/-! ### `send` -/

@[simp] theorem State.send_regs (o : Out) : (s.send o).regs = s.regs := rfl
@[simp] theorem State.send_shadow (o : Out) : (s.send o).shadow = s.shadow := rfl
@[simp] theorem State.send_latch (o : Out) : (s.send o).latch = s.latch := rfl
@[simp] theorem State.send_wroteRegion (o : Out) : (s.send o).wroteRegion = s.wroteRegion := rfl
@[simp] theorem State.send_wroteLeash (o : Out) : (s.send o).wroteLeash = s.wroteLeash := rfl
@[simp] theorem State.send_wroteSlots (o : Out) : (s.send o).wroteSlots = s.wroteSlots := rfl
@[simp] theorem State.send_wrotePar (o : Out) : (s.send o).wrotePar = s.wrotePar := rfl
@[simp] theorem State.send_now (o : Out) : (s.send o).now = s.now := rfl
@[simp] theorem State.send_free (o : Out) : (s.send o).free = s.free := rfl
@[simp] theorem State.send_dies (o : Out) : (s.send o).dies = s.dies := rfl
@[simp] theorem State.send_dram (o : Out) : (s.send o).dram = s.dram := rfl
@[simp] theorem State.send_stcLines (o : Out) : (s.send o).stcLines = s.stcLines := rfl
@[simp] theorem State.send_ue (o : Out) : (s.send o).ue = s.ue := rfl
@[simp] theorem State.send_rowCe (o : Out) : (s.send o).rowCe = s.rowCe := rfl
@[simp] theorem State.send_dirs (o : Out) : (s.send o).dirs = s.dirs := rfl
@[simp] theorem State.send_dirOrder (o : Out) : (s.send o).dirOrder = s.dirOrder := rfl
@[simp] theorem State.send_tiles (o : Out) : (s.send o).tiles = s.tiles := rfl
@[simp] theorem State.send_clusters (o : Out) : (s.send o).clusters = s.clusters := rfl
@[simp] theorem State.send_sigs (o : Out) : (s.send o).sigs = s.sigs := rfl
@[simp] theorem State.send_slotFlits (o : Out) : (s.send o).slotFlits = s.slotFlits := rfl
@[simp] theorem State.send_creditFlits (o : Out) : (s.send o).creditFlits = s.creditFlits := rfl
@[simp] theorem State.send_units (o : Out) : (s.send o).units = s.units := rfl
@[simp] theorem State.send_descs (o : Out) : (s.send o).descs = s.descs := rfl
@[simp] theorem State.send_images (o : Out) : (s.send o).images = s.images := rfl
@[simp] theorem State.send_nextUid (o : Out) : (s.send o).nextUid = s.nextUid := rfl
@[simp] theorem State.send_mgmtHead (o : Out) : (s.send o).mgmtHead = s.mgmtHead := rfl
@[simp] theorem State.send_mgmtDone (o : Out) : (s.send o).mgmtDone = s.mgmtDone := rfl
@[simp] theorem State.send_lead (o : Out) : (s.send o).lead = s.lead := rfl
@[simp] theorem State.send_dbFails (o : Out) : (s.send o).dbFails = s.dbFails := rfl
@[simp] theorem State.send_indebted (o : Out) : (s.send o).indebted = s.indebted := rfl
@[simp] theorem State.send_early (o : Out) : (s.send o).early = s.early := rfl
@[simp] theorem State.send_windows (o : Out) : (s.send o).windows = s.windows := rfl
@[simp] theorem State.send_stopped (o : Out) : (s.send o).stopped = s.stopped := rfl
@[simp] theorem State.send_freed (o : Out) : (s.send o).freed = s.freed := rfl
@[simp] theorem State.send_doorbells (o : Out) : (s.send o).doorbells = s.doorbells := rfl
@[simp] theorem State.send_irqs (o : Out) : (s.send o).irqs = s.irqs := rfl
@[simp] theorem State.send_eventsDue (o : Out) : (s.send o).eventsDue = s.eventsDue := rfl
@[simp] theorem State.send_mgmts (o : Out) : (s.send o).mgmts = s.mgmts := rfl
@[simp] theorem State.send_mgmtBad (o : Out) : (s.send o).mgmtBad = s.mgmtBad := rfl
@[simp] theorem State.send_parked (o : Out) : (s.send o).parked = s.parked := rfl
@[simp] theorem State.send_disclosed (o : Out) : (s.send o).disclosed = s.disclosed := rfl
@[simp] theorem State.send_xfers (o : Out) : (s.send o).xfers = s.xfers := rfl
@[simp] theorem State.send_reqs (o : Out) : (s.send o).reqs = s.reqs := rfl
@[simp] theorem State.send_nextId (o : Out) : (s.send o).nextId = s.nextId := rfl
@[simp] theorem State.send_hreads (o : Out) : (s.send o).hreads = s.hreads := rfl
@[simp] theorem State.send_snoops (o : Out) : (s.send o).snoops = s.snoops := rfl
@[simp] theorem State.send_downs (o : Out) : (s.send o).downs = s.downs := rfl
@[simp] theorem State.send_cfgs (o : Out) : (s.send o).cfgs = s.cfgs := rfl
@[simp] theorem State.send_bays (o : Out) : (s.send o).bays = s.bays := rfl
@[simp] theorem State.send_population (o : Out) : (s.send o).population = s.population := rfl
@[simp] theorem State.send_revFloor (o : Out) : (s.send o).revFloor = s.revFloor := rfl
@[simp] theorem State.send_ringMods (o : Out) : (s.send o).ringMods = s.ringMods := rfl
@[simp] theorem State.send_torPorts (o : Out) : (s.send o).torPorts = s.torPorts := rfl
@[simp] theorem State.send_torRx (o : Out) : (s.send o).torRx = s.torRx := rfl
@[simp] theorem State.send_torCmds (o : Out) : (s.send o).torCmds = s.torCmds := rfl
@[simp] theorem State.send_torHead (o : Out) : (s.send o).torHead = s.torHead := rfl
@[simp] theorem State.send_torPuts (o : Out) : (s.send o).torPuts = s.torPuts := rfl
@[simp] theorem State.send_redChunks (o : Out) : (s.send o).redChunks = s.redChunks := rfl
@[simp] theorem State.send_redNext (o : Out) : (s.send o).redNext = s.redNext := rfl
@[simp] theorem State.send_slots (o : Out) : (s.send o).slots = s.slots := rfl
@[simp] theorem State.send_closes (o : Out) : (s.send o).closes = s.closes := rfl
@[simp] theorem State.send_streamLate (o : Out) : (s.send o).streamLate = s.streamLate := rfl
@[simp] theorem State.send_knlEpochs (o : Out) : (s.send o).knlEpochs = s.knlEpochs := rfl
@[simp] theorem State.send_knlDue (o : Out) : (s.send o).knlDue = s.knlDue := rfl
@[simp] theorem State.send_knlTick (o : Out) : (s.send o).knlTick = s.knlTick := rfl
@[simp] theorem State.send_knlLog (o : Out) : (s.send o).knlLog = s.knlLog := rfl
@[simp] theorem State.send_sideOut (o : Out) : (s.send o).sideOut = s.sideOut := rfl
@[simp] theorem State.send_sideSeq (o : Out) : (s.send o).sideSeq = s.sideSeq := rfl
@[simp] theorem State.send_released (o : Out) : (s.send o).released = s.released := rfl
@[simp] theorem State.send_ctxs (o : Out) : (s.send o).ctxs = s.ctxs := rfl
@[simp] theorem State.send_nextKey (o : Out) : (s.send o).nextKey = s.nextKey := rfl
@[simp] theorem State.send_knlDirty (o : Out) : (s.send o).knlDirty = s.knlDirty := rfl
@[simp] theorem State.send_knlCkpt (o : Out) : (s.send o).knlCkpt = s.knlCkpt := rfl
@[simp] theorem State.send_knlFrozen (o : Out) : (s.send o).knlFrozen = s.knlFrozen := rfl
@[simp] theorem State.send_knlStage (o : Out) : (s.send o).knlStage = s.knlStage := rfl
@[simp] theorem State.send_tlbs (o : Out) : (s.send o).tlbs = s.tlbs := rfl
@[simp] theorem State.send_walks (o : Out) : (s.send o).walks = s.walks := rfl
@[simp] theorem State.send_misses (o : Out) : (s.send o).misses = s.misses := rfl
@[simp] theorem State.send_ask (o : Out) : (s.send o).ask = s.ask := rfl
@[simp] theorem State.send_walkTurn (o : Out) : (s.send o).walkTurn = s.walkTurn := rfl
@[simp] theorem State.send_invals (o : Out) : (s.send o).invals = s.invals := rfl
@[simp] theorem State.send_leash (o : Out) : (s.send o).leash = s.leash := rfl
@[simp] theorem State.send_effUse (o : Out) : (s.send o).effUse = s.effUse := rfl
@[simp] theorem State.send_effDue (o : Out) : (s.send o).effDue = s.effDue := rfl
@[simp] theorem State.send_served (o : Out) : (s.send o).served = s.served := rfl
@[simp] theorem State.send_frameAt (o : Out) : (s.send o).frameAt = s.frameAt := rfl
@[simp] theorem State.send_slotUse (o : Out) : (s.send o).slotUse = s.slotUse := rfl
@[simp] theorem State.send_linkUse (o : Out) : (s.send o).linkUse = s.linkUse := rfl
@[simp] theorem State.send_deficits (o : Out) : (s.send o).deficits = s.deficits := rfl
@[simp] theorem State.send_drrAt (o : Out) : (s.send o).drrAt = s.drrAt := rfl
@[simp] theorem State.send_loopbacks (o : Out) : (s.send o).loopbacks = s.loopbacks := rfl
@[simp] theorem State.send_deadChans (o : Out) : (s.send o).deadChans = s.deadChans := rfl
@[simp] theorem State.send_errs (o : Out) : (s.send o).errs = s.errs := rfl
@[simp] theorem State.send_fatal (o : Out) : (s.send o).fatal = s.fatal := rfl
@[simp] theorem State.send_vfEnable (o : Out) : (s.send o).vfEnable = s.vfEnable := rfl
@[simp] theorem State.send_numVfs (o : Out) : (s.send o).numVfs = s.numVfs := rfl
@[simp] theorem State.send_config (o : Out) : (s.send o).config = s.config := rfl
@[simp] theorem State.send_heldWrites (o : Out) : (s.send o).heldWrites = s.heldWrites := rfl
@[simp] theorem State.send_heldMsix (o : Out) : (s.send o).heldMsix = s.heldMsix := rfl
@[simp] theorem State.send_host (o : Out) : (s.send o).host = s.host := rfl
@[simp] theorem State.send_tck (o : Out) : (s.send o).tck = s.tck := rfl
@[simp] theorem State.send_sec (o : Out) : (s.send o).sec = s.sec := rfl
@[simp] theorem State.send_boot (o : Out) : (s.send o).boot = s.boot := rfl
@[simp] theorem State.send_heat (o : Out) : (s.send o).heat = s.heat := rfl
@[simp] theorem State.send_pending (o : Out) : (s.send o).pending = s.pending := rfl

§ Activity: Beginning at the line with "s.wroteLeash := rfl" and ending at the line with "s.ue := rfl", reproduce each line of the data above exactly, and add no other lines.

§ Result for this exercise:
@[simp] theorem State.send_wroteLeash (o : Out) : (s.send o).wroteLeash = s.wroteLeash := rfl
@[simp] theorem State.send_wroteSlots (o : Out) : (s.send o).wroteSlots = s.wroteSlots := rfl
@[simp] theorem State.send_wrotePar (o : Out) : (s.send o).wrotePar = s.wrotePar := rfl
@[simp] theorem State.send_now (o : Out) : (s.send o).now = s.now := rfl
@[simp] theorem State.send_free (o : Out) : (s.send o).free = s.free := rfl
@[simp] theorem State.send_dies (o : Out) : (s.send o).dies = s.dies := rfl
@[simp] theorem State.send_dram (o : Out) : (s.send o).dram = s.dram := rfl
@[simp] theorem State.send_stcLines (o : Out) : (s.send o).stcLines = s.stcLines := rfl
@[simp] theorem State.send_ue (o : Out) : (s.send o).ue = s.ue := rfl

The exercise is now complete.